Problems in the real world

To understand consistency models better, we can reference the CAP theorem, which identifies three key factors in distributed systems: Consistency, Partition Tolerance, and Availability. However, it’s impossible to achieve all three simultaneously. Availability ensures that users can access the database, system, or application whenever they want and receive a response. Consistency means that if multiple users make the same request, they will receive the same response. Partition tolerance acknowledges that network partitions are inevitable, as connection errors and downtime are common occurrences. When one distributed database goes down, users may need to rely on other available databases, which could contain stale data.

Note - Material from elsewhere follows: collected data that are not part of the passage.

-- ==== Sys2Proof/Machine/Update.lean ====
section
/-!
DEFINITION. Firmware update (R678 to R697): the staging of packages piece by piece, arming, activation at a common boundary, the
trial and its end, the anti-rollback fuse and the legal release of the Scribe part. KIND 2 is `true` where a Bool names a kind.
-/
namespace Sys2Proof.Machine

open Sys2Proof.Config

/-- KIND as the tables number it. -/
def kindNum (k2 : Bool) : Int := if k2 then 2 else 1

def State.modUpdate (s : State) (f : Update → Update) : State := { s with update := f s.update }
def State.staging (s : State) (k2 : Bool) : Staging := if k2 then s.update.img else s.update.fw
def State.modStaging (s : State) (k2 : Bool) (f : Staging → Staging) : State :=
  s.modUpdate fun u => if k2 then { u with img := f u.img } else { u with fw := f u.fw }

/-- The bank that pieces are written to (R680). -/
def State.spare (s : State) : BankId := otherBank s.startup.bank

/-! ### Disarming, abandoning (R684, R688, R689, R697) -/

/-- The module disarms; plug-ins that were held proceed (R689). Causes: 0 disarm, 1 own preparation, 2 the partner's, 3 deadline,
4 newer header or abort, 5 PFAIL (log 42). -/
def State.disarm (s : State) (cause : Nat) : State :=
  if s.update.armed.isNone then s else
  let s := (s.modUpdate fun u => { u with armed := none }).raise .activationDisarmed [cause]
  (List.range 64).foldl (fun s i => if (s.outletDisp (i + 1)).waiting then s.plugIn (i + 1) else s) s

/-- The legal release lapses as its staging leaves READY (R695). -/
def State.lapse (s : State) (k2 : Bool) : State :=
  if !k2 && (s.staging k2).st = .ready then s.modUpdate fun u => { u with release := none } else s

/-- A staging in progress is abandoned (R684). -/
def State.abandon (s : State) (k2 : Bool) : State :=
  let x := s.staging k2
  if x.st = .empty || x.st = .header then s
  else ((s.lapse k2).modStaging k2 fun x => { hdrPieces := x.hdrPieces }).raise .updateAbandoned [kindNum k2, hdrPkg x.header]

/-! ### The header (R678, R679, R681) -/

/-- The largest length of each part (Table 17.6). -/
def partLimits : List Nat := [0x100000, 0x400000, 0x600000, 0x400000, 0x800000, 0x200000, 0x40000]

/-- Code 0x40: MAGIC, FORMAT, KIND, reserved bits and the fields that a kind keeps zero (log 42). -/
def pkgForm (h : List W32) (k2 : Bool) : Bool :=
  let zero (i n : Nat) : Bool := wide h i n = 0
  let hl := fld h 6 15 8
  fld h 0 31 0 = 0x59555031 && fld h 1 31 16 = 1 && fld h 1 15 8 = (if k2 then 2 else 1) && fld h 1 7 0 = 0 && fld h 2 13 0 = 0
    && fld h 4 15 0 = 0 && fld h 6 7 0 = 0 && !zero 7 2 && fld h 12 15 0 = 0 && zero 125 131
    && zero (256 + 12 * hl) (3840 - (256 + 12 * hl)) && zero 7992 200
    && (if k2 then fld h 4 31 24 = 0 && zero 5 1 && zero 13 112 && zero 3864 (7992 - 3864)
        else fld h 4 23 16 = 0 && zero 9 2 && (List.range 7).all fun i => fld h (13 + 16 * i) 15 0 = 0 && zero (16 + 16 * i) 1)

/-- Code 0x44: PIECES, HL_PIECES and parts (R678, R679). -/
def pkgSizes (h : List W32) (k2 : Bool) : Bool :=
  let p := hdrPieces h
  let parts := (List.range 7).map (partRange h)
  1 ≤ p && p ≤ (if k2 then 16384 else 8184) && hdrHl h = ceilDiv p 85
    && (k2 || (List.range 7).all fun i =>
      let x := parts.getD i (0, 0)
      fld h (13 + 16 * i) 31 24 = i + 1 && x.1 % 4096 = 0 && decide (1 ≤ x.2) && decide (x.2 ≤ partLimits.getD i 0)
        && decide (x.1 + x.2 ≤ p * 4096)
        && (parts.take i).all fun y => decide (y.1 + y.2 ≤ x.1) || decide (x.1 + x.2 ≤ y.1))

/-- Code 0x42: the signatures; `ok` says that they verify under the keys named. -/
def State.pkgSigned (s : State) (h : List W32) (k2 ok : Bool) : Bool × State :=
  if k2 then
    let slot := fld h 4 23 16
    (s.authority slot && (!s.proven || s.boundTo slot 3) && ok, s)
  else
    let a := s.useKey 2 .verify .update
    let b := a.2.useKey 3 .verify .update
    (a.1 && b.1 && ok, b.2)

/-- The first code a header fails with (R681). -/
def State.pkgCode (s : State) (h : List W32) (k2 signed : Bool) : Option Nat :=
  let x := s.staging k2
  let progress := x.st ≠ .empty && x.st ≠ .header
  if !pkgForm h k2 then some 0x40
  else if fld h 2 31 16 ≠ 0x6400 || !bit h 2 (if s.ident.orderN then 14 else 15) then some 0x41
  else if !signed then some 0x42
  else if (if k2 then s.ident.hubId ≠ 0 && hdrHub h ≠ s.ident.hubId else decide (hdrRollback h < s.update.fuse)) then some 0x43
  else if !pkgSizes h k2 then some 0x44
  else if progress && hdrVersion h ≤ hdrVersion x.header then some 0x45
  else if !k2 && hdrVersion h = hdrVersion s.activeManifest then some 0x46
  else none

/-- The header pieces held make the header. -/
def headerOf (l : List (Nat × List W32)) : List W32 :=
  (List.range 8).flatMap fun i => ((l.find? fun x => x.1 = i).map (·.2)).getD []

/-- Pages written one after another. -/
def State.writePages (s : State) (k : BankId) (p : Nat) (w : List W32) (n : Nat) : State :=
  (List.range n).foldl (fun (s : State) i => s.writePage k (p + i) ((w.drop (1024 * i)).take 1024)) s

/-- A header that passes begins a staging (R681, R684, R697). -/
def State.beginStaging (s : State) (k2 : Bool) (h : List W32) : State :=
  let s := (s.abandon k2).disarm 4
  let s := s.modStaging k2 fun _ => { st := .receiving, header := h, got := List.range 8 }
  let s := if k2 then s else s.writePages s.spare 0 h 8
  (s.modUpdate fun u => { u with inactiveValid := false }).raise .updateHeader [kindNum k2, hdrPkg h, 0]
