-- ==== Sys2Proof/Certificates/Slice0/Obligations.lean ====
section
/-!
DEFINITION. The statements for the provers: what each command does, what it leaves unchanged, and what every step keeps.
The rules a docstring names say where its clauses come from; what is claimed of them is what the Lean writes out.
-/
open Sys2Proof Sys2Proof.Config Sys2Proof.Machine

/-- A step takes the command at the front of the queue and is `exec` of it on the state with the rest of the queue. With an
empty queue the block idles (the model's choice, log 48). Choices of the model it rests on: log 48. -/
def Obligations.StepRunsFrontCommand : Prop :=
  (∀ (s : State) (c : Instr) (rest : List Instr), s.pending = c :: rest → step s = exec c { s with pending := rest }) ∧
  (∀ s : State, s.pending = [] → step s = .next s)

/-- No command ends in a fault or a refusal, and no command touches the queue, the serial number, the ordering code or the
pair position, which are fuses, one-time programmable values and a strap pin (R1, R579, R669). -/
def Obligations.EveryCommandCompletes : Prop :=
  ∀ (i : Instr) (s : State), ∃ u, exec i s = .next u ∧ u.pending = s.pending ∧ u.ident.serial = s.ident.serial ∧
    u.ident.orderN = s.ident.orderN ∧ u.ident.pairPos = s.ident.pairPos

/-- A step of a state with well-formed flashes gives one: page numbers rise, every page is whole, and no page listed is an
erased one (R66). Choices of the model it rests on: log 21. -/
def Obligations.StepKeepsFlashes : Prop :=
  ∀ s u : State, FlashOk s → step s = .next u → FlashOk u

/-- No step writes the flash of the bank in use (R66, R67, R683, R688): every piece and every preparation goes to the other
bank. -/
def Obligations.StepKeepsTheActiveBank : Prop :=
  ∀ s u : State, step s = .next u → u.flash.bank s.startup.bank = s.flash.bank s.startup.bank

/-- Right after reset: the rails off, RING_OUT, the legs, the safety outputs, the pumps and the load switches off, the
Carousel not started and its stamp 0, every nib as at delivery, no event kept, the object port without connections, and an
empty queue. Reset has both flashes in their form, keeps no more events than R455 says, and is a safe state. Choices of the
model it rests on: log 3, 91. -/
def Obligations.ResetState : Prop :=
  State.reset.startup.mode = .off ∧ State.reset.supply.rails = .off ∧ State.reset.pair.ringOut = false ∧
  State.reset.carousel.started = false ∧ State.reset.carousel.running = false ∧ State.reset.stamp = 0 ∧
  (∀ n, n < 128 → (State.reset.leg n).hi = false ∧ (State.reset.leg n).lo = false) ∧
  (∀ n, n < 8 → (vget State.reset.safety.outs n {}).on = false) ∧
  (∀ n, n < 8 → (State.reset.pump n).st = .off) ∧ (∀ n, n < 24 → (State.reset.ls n).st = .off) ∧
  (∀ n : Fin 256, State.reset.array.nibs[n] = {}) ∧ State.reset.port.events = [] ∧
  (∀ c : ConnNo, State.reset.port.conns[c] = none) ∧ State.reset.pending = [] ∧
  FlashOk State.reset ∧ EventsOk State.reset ∧ Safe State.reset

/-- REF_FAIL (R25, Table 2.1): a valid, wired set that reaches a limit fails, with its failure record; the other set keeps its
validity. In LOCKED the Carousel goes on with the other set if it is valid, and otherwise enters HOLDOVER; that of a follower
waits for the holder's decision. REF_VALID (R26, Table 2.1): a set never valid since start becomes valid after one turn that
meets R24, a failed one after four; in ACQUIRE the Carousel follows a valid set, in HOLDOVER, GLIDE and NOMINAL it enters
RELOCK; a follower leaves that to the holder. Choices of the model it rests on: log 1, 6, 22. -/
def Obligations.ReferencesFailAndBecomeValid : Prop :=
  (∀ (s z : State) (t : Nat) (i : SetId) (obs : RefObs), z = s.advance t →
    z.carousel.started = true → z.wired i = true → (z.carousel.set i).valid = true →
    ((∃ n, obs = .noTransition n ∧ 64 ≤ n) ∨ obs = .clockLost ∨
      (∃ m a, obs = .magnitude m a ∧ 2048 ≤ a ∧ (m < z.vMin ∨ z.vMax < m)) ∨
      (∃ f a, obs = .frequency f a ∧ 32768 ≤ a ∧ (f < z.fLo ∨ z.fHi < f))) →
    Done (.refFail t i obs) s fun u =>
      (u.carousel.set i).valid = false ∧ (u.carousel.set i).failCount = (z.carousel.set i).failCount + 1 ∧
      (u.carousel.set i).lastFail = some { cause := refCause obs, tick := z.tick, stamp := z.stamp } ∧
      u.carousel.set (otherSet i) = z.carousel.set (otherSet i) ∧
      (z.carousel.followed ≠ i → u.carousel.st = z.carousel.st ∧ u.carousel.followed = z.carousel.followed) ∧
      (z.decides = false → u.carousel.st = z.carousel.st ∧ u.carousel.followed = z.carousel.followed) ∧
      (z.decides = true → z.carousel.followed = i → z.carousel.st = .locked →
        if (z.carousel.set (otherSet i)).valid then u.carousel.st = .locked ∧ u.carousel.followed = otherSet i
        else u.carousel.st = .holdover ∧ u.carousel.holdFrom = z.carousel.phase ∧
          u.carousel.holdCount = z.carousel.holdCount + 1) ∧
      u.carousel.phase = z.carousel.phase ∧ Only [.carousel, .pair, .port] z u) ∧
  (∀ (s z : State) (t : Nat) (i : SetId) (m : LineMeas) (arcs : Nat), z = s.advance t →
    z.carousel.started = true → z.wired i = true → (z.carousel.set i).valid = false → m.transitions = true →
    z.vMin ≤ m.mag → m.mag ≤ z.vMax → z.fLo ≤ m.freq → m.freq ≤ z.fHi →
    (if (z.carousel.set i).everValid then 262144 else 65536) ≤ arcs →
    Done (.refValid t i m arcs) s fun u =>
      (u.carousel.set i).valid = true ∧ (u.carousel.set i).everValid = true ∧ (u.carousel.set i).validAt = z.carousel.phase ∧
      u.carousel.set (otherSet i) = z.carousel.set (otherSet i) ∧
      (z.carousel.st = .locked → u.carousel.st = .locked) ∧
      (z.decides = false → u.carousel.st = z.carousel.st ∧ u.carousel.followed = z.carousel.followed) ∧
      (z.decides = true → z.carousel.st = .holdover ∨ z.carousel.st = .glide ∨ z.carousel.st = .nominal →
        u.carousel.st = .relock ∧ (u.carousel.set u.carousel.followed).valid = true) ∧
      (z.decides = true → z.carousel.st = .acquire → u.carousel.st = .acquire ∧ (u.carousel.set u.carousel.followed).valid =
        true) ∧
      Only [.carousel, .pair, .port] z u)

/-- LOCKED, START_WIN_EXPIRY (R30, R32, Table 2.1): from ACQUIRE the first lock starts ARC at 0 and the strokes, and TURN at 0
or where the holder's count, adopted before, has come to (R589); from RELOCK the Carousel locks again without a break of the
line stamp; where START_WIN passes without a lock it runs at F_NOM in NOMINAL. RELOCK, GLIDE, NOMINAL, REVERT (R34, R36, R728,
Table 2.1). Loss of lock in LOCKED goes to RELOCK on the same set; HOLD_H turns of holdover end in GLIDE, the glide ends in
NOMINAL at F_NOM, and after REVERT turns of validity the return to the preferred set waits for the next half-turn boundary.
Choices of the model it rests on: log 1, 6, 114, 115. -/
def Obligations.CarouselStates : Prop :=
  (∀ (s z : State) (t : Nat) (o : LockObs), z = s.advance t → z.carousel.started = true →
    (z.carousel.set z.carousel.followed).valid = true → o.phaseErr ≤ 64 → o.freqErr ≤ 50 → 2 ≤ o.halfTurns →
    z.carousel.st = .acquire →
    Done (.locked t o) s fun u =>
      u.carousel.st = .locked ∧ u.carousel.running = true ∧ u.stamp % 65536 = 0 ∧
      (z.carousel.adopted = none → u.stamp = 0 ∧ u.carousel.stroke = 0 ∧ u.carousel.half = 0) ∧
      (∀ turn at_ : Nat, z.carousel.adopted = some (turn, at_) → turn ≤ u.stamp / 65536) ∧
      u.carousel.firstLock = z.tick ∧ Only [.carousel, .pair, .port] z u) ∧
  (∀ (s z : State) (t : Nat) (o : LockObs), z = s.advance t → z.carousel.started = true →
    (z.carousel.set z.carousel.followed).valid = true → o.phaseErr ≤ 64 → o.freqErr ≤ 50 → 2 ≤ o.halfTurns →
    z.carousel.st = .relock → z.decides = true →
    Done (.locked t o) s fun u =>
      u.carousel = { z.carousel with st := .locked } ∧ Only [.carousel, .pair, .port] z u) ∧
  (∀ (s z : State) (t : Nat), z = s.advance t → z.carousel.started = true → z.carousel.running = false →
    z.time.tick0 + z.startWin < z.time.clock → z.carousel.setA.valid = false → z.carousel.setB.valid = false →
    Done (.startWinExpiry t) s fun u =>
      u.carousel.st = .nominal ∧ u.carousel.running = true ∧ (z.carousel.adopted = none → u.stamp = 0) ∧ u.carousel.freq =
        z.fNom * 2 ^ 23 ∧
      Only [.carousel, .pair, .port] z u) ∧
  (∀ (s z : State) (t : Nat) (o : LockObs), z = s.advance t → z.carousel.st = .locked → z.decides = true →
    (z.carousel.set z.carousel.followed).valid = true → 1 ≤ o.halfTurns → (64 < o.phaseErr ∨ 50 < o.freqErr) →
    Done (.relock t o) s fun u =>
      u.carousel.st = .relock ∧ u.carousel.followed = z.carousel.followed ∧ u.carousel.phase = z.carousel.phase ∧
      u.carousel.relockCount = z.carousel.relockCount + 1 ∧ Only [.carousel, .pair, .port] z u) ∧
  (∀ (s z : State) (t : Nat), z = s.advance t → z.carousel.st = .holdover → z.decides = true →
    z.carousel.holdFrom + z.holdH * (2 ^ 32 * 400000000) ≤ z.carousel.phase →
    Done (.glide t) s fun u =>
      u.carousel = { z.carousel with st := .glide, glideFrom := (0, z.carousel.phase, z.carousel.freq) } ∧ Only [.carousel,
        .pair, .port] z u) ∧
  (∀ (s z : State) (t : Nat), z = s.advance t → z.carousel.st = .glide → z.decides = true →
    z.carousel.freq = z.fNom * 2 ^ 23 →
    Done (.nominal t) s fun u =>
      u.carousel.st = .nominal ∧ u.carousel.freq = z.fNom * 2 ^ 23 ∧ u.carousel.phase = z.carousel.phase ∧ Only [.carousel,
        .pair, .port] z u) ∧
  (∀ (s z : State) (t : Nat), z = s.advance t → z.carousel.st = .locked → z.decides = true →
    z.carousel.followed ≠ z.pref → (z.carousel.set z.pref).valid = true →
    (z.carousel.set z.pref).validAt + z.revertTurns * (2 ^ 32 * 400000000) ≤ z.carousel.phase →
    Done (.revert t) s fun u =>
      u.carousel = { z.carousel with revertDue := true } ∧ Only [.carousel] z u)

/-- STROKE_BOUNDARY and HALF_TURN_BOUNDARY (R40, R41, R42, R44, R265): nothing happens before the phase has reached the
boundary; then the stroke count is that of the stroke in which the phase stands, with the instant of its beginning in taps of
78.125 ps, and the half-turn count is that of the half-turn named, with the line stamp and tick of its boundary; a half-turn
that has begun, or not been reached, does nothing. Choices of the model it rests on: log 1, 6, 116. -/
def Obligations.Boundaries : Prop :=
  (∀ (s z : State) (t : Nat) (ma mb : LineMeas) (x : StrokeObs), z = s.advance t →
    z.carousel.running = true → z.carousel.stroke < strokeAt z.nStrokes z.carousel.phase →
    Done (.strokeBoundary t ma mb x) s fun u =>
      u.carousel.stroke = strokeAt z.nStrokes z.carousel.phase ∧ u.carousel.phase = z.carousel.phase ∧
      u.carousel.tap = 32 * z.tick -
        (z.carousel.phase - strokePhase z.nStrokes (strokeAt z.nStrokes z.carousel.phase)) * 32 / z.carousel.freq ∧
      u.carousel.strokeTick = z.tick ∧ Only [.carousel, .startup, .array, .legs, .laws, .juggler, .thermal, .scribe, .pair,
        .port, .tamper] z u) ∧
  (∀ (s z : State) (t : Nat) (ma mb : LineMeas) (x : StrokeObs), z = s.advance t →
    (z.carousel.running = false ∨ strokeAt z.nStrokes z.carousel.phase ≤ z.carousel.stroke) →
    Done (.strokeBoundary t ma mb x) s fun u => u = z) ∧
  (∀ (s z : State) (t h : Nat), z = s.advance t → z.carousel.running = true →
    z.carousel.half < h → h * (2 ^ 31 * 400000000) ≤ z.carousel.phase → z.startup.mode ≠ .service →
    Done (.halfTurnBoundary t h) s fun u =>
      u.carousel.half = h ∧ u.carousel.phase = z.carousel.phase ∧
      u.carousel.lastHalf = (h * 32768, z.tick) ∧ Only [.carousel, .pair, .port] z u) ∧
  (∀ (s z : State) (t h : Nat), z = s.advance t → z.carousel.running = true →
    z.carousel.half < h → h * (2 ^ 31 * 400000000) ≤ z.carousel.phase → z.startup.mode = .service → z.update.armed = none →
    Done (.halfTurnBoundary t h) s fun u =>
      u.carousel.half = h ∧ u.carousel.phase = z.carousel.phase ∧
      u.array.jugglerCount = 0 ∧ u.array.jugglerLost = false ∧ Only [.time, .carousel, .wall, .startup, .array, .legs, .laws,
        .juggler, .thermal, .barker, .scribe, .keys, .update, .ptp, .pair, .port, .tokens, .tamper, .safety, .drives, .supply,
        .buses] z u) ∧
  (∀ (s z : State) (t h : Nat), z = s.advance t →
    (z.carousel.running = false ∨ h ≤ z.carousel.half ∨ z.carousel.phase < h * (2 ^ 31 * 400000000)) →
    Done (.halfTurnBoundary t h) s fun u => u = z)
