theorem State.sessionStart_chg (s : State) (ctx : ℕ) (protocol : ℕ) (idType : ℕ) (emaid : List Byte) : Chg [.scribe, .port] s (State.sessionStart s ctx protocol idType emaid) := by
  unfold State.sessionStart
  repeat' (first
    | with_reducible exact Chg.refl _ _
    | with_reducible assumption
    | (apply Chg.step; rotate_left
       (first
         | with_reducible exact State.endPeriod_chg ..
         | with_reducible exact State.modCore_chg ..)
       decide)
    | (extract_lets +onlyGivenNames x1
       suffices hx : Chg [.scribe, .port] s x1
       on_goal 1 => clear_value x1
       on_goal 2 => unfold x1)
    | (extract_lets +onlyGivenNames x1
       suffices hx : Chg [.scribe, .port] s x1.2
       on_goal 1 => clear_value x1
       on_goal 2 => unfold x1)
    | (extract_lets +onlyGivenNames x1; clear_value x1)
    | split)

theorem State.grant_chg (s : State) (c : ℕ) : Chg [.barker, .scribe, .port] s (State.grant s c) := by
  unfold State.grant
  repeat' (first
    | with_reducible exact Chg.refl _ _
    | with_reducible assumption
    | (apply Chg.step; rotate_left
       (first
         | with_reducible exact State.modCtx_chg ..
         | with_reducible exact State.raise_chg ..
         | with_reducible exact State.sessionStart_chg ..)
       decide))

theorem State.retryAuth_chg (s : State) (c : ℕ) : Chg [.barker, .scribe, .port] s (State.retryAuth s c) := by
  unfold State.retryAuth
  repeat' (first
    | with_reducible exact Chg.refl _ _
    | with_reducible assumption
    | (apply Chg.step; rotate_left
       with_reducible exact State.grant_chg ..
       decide)
    | (extract_lets +onlyGivenNames x1
       suffices hx : Chg [.barker, .scribe, .port] s x1
       on_goal 1 => clear_value x1
       on_goal 2 => unfold x1)
    | (extract_lets +onlyGivenNames x1
       suffices hx : Chg [.barker, .scribe, .port] s x1.2
       on_goal 1 => clear_value x1
       on_goal 2 => unfold x1)
    | (extract_lets +onlyGivenNames x1; clear_value x1)
    | split)

theorem State.showText_chg (s : State) (o : ℕ) (x : TokenText) : Chg [.tokens] s (State.showText s o x) := by
  unfold State.showText
  repeat' (first
    | with_reducible exact Chg.refl _ _
    | with_reducible assumption
    | (apply Chg.step; rotate_left
       with_reducible exact State.modTok_chg ..
       decide))

theorem State.logToken_chg (s : State) (o : ℕ) (v : ℕ) (decoded : Bool) (x : TokenText) : Chg [.tokens] s (State.logToken s o v decoded x) := by
  unfold State.logToken
  repeat' (first
    | with_reducible exact Chg.refl _ _
    | with_reducible assumption
    | (apply Chg.step; rotate_left
       with_reducible exact State.modTokens_chg ..
       decide))

theorem State.tokRefuse_chg (s : State) (o : ℕ) (v : ℕ) (cause : ℕ) (x : TokenText) : Chg [.port, .tokens] s (State.tokRefuse s o v cause x) := by
  unfold State.tokRefuse
  repeat' (first
    | with_reducible exact Chg.refl _ _
    | with_reducible assumption
    | (apply Chg.step; rotate_left
       (first
         | with_reducible exact State.logToken_chg ..
         | with_reducible exact State.raiseS_chg ..
         | with_reducible exact State.showText_chg ..)
       decide))

theorem State.takeCredit_chg (s : State) (o : ℕ) (v : ℕ) : Chg [.scribe, .port, .tokens] s (State.takeCredit s o v) := by
  unfold State.takeCredit
  repeat' (first
    | with_reducible exact Chg.refl _ _
    | with_reducible assumption
    | (apply Chg.step; rotate_left
       (first
         | with_reducible exact State.addCredit_chg ..
         | with_reducible exact State.logToken_chg ..
         | with_reducible exact State.modTokens_chg ..
         | with_reducible exact State.raiseS_chg ..
         | with_reducible exact State.showText_chg ..)
       decide))

theorem State.tokFail_chg (s : State) (o : ℕ) : Chg [.port, .tokens, .tamper] s (State.tokFail s o) := by
  unfold State.tokFail
  repeat' (first
    | with_reducible exact Chg.refl _ _
    | with_reducible assumption
    | (apply Chg.step; rotate_left
       (first
         | with_reducible exact State.countTamper_chg ..
         | with_reducible exact State.modTok_chg ..
         | with_reducible exact State.raiseS_chg ..)
       decide)
    | (extract_lets +onlyGivenNames x1
       suffices hx : Chg [.port, .tokens, .tamper] s x1
       on_goal 1 => clear_value x1
       on_goal 2 => unfold x1)
    | (extract_lets +onlyGivenNames x1
       suffices hx : Chg [.port, .tokens, .tamper] s x1.2
       on_goal 1 => clear_value x1
       on_goal 2 => unfold x1)
    | (extract_lets +onlyGivenNames x1; clear_value x1)
    | split)

theorem State.takeKeyChange_chg (s : State) (o : ℕ) (v : ℕ) : Chg [.port, .tokens, .tamper] s (State.takeKeyChange s o v) := by
  unfold State.takeKeyChange
  repeat' (first
    | with_reducible exact Chg.refl _ _
    | with_reducible assumption
    | (apply Chg.step; rotate_left
       (first
         | with_reducible exact State.countTamper_chg ..
         | with_reducible exact State.logToken_chg ..
         | with_reducible exact State.modTokens_chg ..
         | with_reducible exact State.raiseS_chg ..
         | with_reducible exact State.showText_chg ..)
       decide))

theorem State.submitToken_chg (s : State) (o : ℕ) (digits : List (Fin 10)) : Chg [.scribe, .keys, .port, .tokens, .tamper] s (State.submitToken s o digits) := by
  unfold State.submitToken
  repeat' (first
    | with_reducible exact Chg.refl _ _
    | with_reducible assumption
    | (apply Chg.step; rotate_left
       (first
         | with_reducible exact State.countTamper_chg ..
         | with_reducible exact State.logToken_chg ..
         | with_reducible exact State.macOf_chg ..
         | with_reducible exact State.showText_chg ..
         | with_reducible exact State.takeCredit_chg ..
         | with_reducible exact State.takeKeyChange_chg ..
         | with_reducible exact State.tokFail_chg ..
         | with_reducible exact State.tokRefuse_chg ..)
       decide)
    | (extract_lets +onlyGivenNames x1
       suffices hx : Chg [.scribe, .keys, .port, .tokens, .tamper] s x1
       on_goal 1 => clear_value x1
       on_goal 2 => unfold x1)
    | (extract_lets +onlyGivenNames x1
       suffices hx : Chg [.scribe, .keys, .port, .tokens, .tamper] s x1.2
       on_goal 1 => clear_value x1
       on_goal 2 => unfold x1)
    | (extract_lets +onlyGivenNames x1; clear_value x1)
    | split)

theorem State.keyPress_chg (s : State) (o : ℕ) (key : ℕ) : Chg [.scribe, .keys, .port, .tokens, .tamper] s (State.keyPress s o key) := by
  unfold State.keyPress
  refine Chg.ite (Chg.refl _ _) ?_
  extract_lets press digits
  have hp (f : TokenOutlet → TokenOutlet) : Chg [.scribe, .keys, .port, .tokens, .tamper] s (press f) := Chg.step (Chg.refl _ _) (State.modTok_chg ..) (by decide)
  clear_value press
  exact Chg.ite (hp _) (Chg.ite (hp _) (Chg.ite (hp _) (Chg.ite
    (Chg.ite (Chg.step (hp _) (State.submitToken_chg ..) (by decide)) (Chg.step (hp _) (State.showText_chg ..) (by decide))) (Chg.refl _ _))))

theorem State.dioKey_chg (s : State) (o : ℕ) (d : Dio) : Chg [.barker, .scribe, .keys, .port, .tokens, .tamper] s (State.dioKey s o d) := by
  unfold State.dioKey
  repeat' (first
    | with_reducible exact Chg.refl _ _
    | with_reducible assumption
    | (apply Chg.step; rotate_left
       (first
         | with_reducible exact State.keyPress_chg ..
         | with_reducible exact State.modDisp_chg ..
         | with_reducible exact State.retryAuth_chg ..)
       decide)
    | (extract_lets +onlyGivenNames x1
       suffices hx : Chg [.barker, .scribe, .keys, .port, .tokens, .tamper] s x1
       on_goal 1 => clear_value x1
       on_goal 2 => unfold x1)
    | (extract_lets +onlyGivenNames x1
       suffices hx : Chg [.barker, .scribe, .keys, .port, .tokens, .tamper] s x1.2
       on_goal 1 => clear_value x1
       on_goal 2 => unfold x1)
    | (extract_lets +onlyGivenNames x1; clear_value x1)
    | split
    | (with_reducible apply Chg.foldl; rotate_left; intro s _))

theorem State.takeDio_chg (s : State) (f : Tunnel) : Chg [.juggler, .thermal, .barker, .scribe, .keys, .update, .port, .tokens, .tamper] s (State.takeDio s f) := by
  have ht := State.tunnelIn_chg s f 2
  unfold State.takeDio
  generalize s.tunnelIn f 2 = y at ht ⊢
  have hz := Chg.step (Chg.refl [.juggler, .thermal, .barker, .scribe, .keys, .update, .port, .tokens, .tamper] s) ht (by decide)
  split
  · exact hz
  · exact Chg.step hz (State.badPayload_chg ..) (by decide)
  · exact Chg.foldl _ _ (Chg.step (Chg.step (Chg.step (Chg.step hz (State.modDisp_chg ..) (by decide)) (State.reportTemps_chg ..) (by decide))
      (State.dioKey_chg ..) (by decide)) (State.dioPlug_chg ..) (by decide)) fun s x => Chg.step (Chg.refl _ _) (State.pauseCtx_chg ..) (by decide)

This leads us to the dilemma of whether to prioritize CP (Consistency and Partition tolerance) or AP (Availability and Partition tolerance). The answer depends on the industry. For example, sectors like banking require strong consistency, while social media platforms like WeChat prioritize lower latency and availability.

If we focus on achieving higher availability, what policies can we implement? We’ll explore various consistency models in the following sections.

Consistency Models and examples in C++

Monitoring a large distributed system within a small code package can be challenging. To address this, we can conceptualize the threads of a computer as different nodes in a distributed system, allowing us to monitor their behavior in C++. If you’re unfamiliar with std::memory_order in C++, you can refer to the documentation.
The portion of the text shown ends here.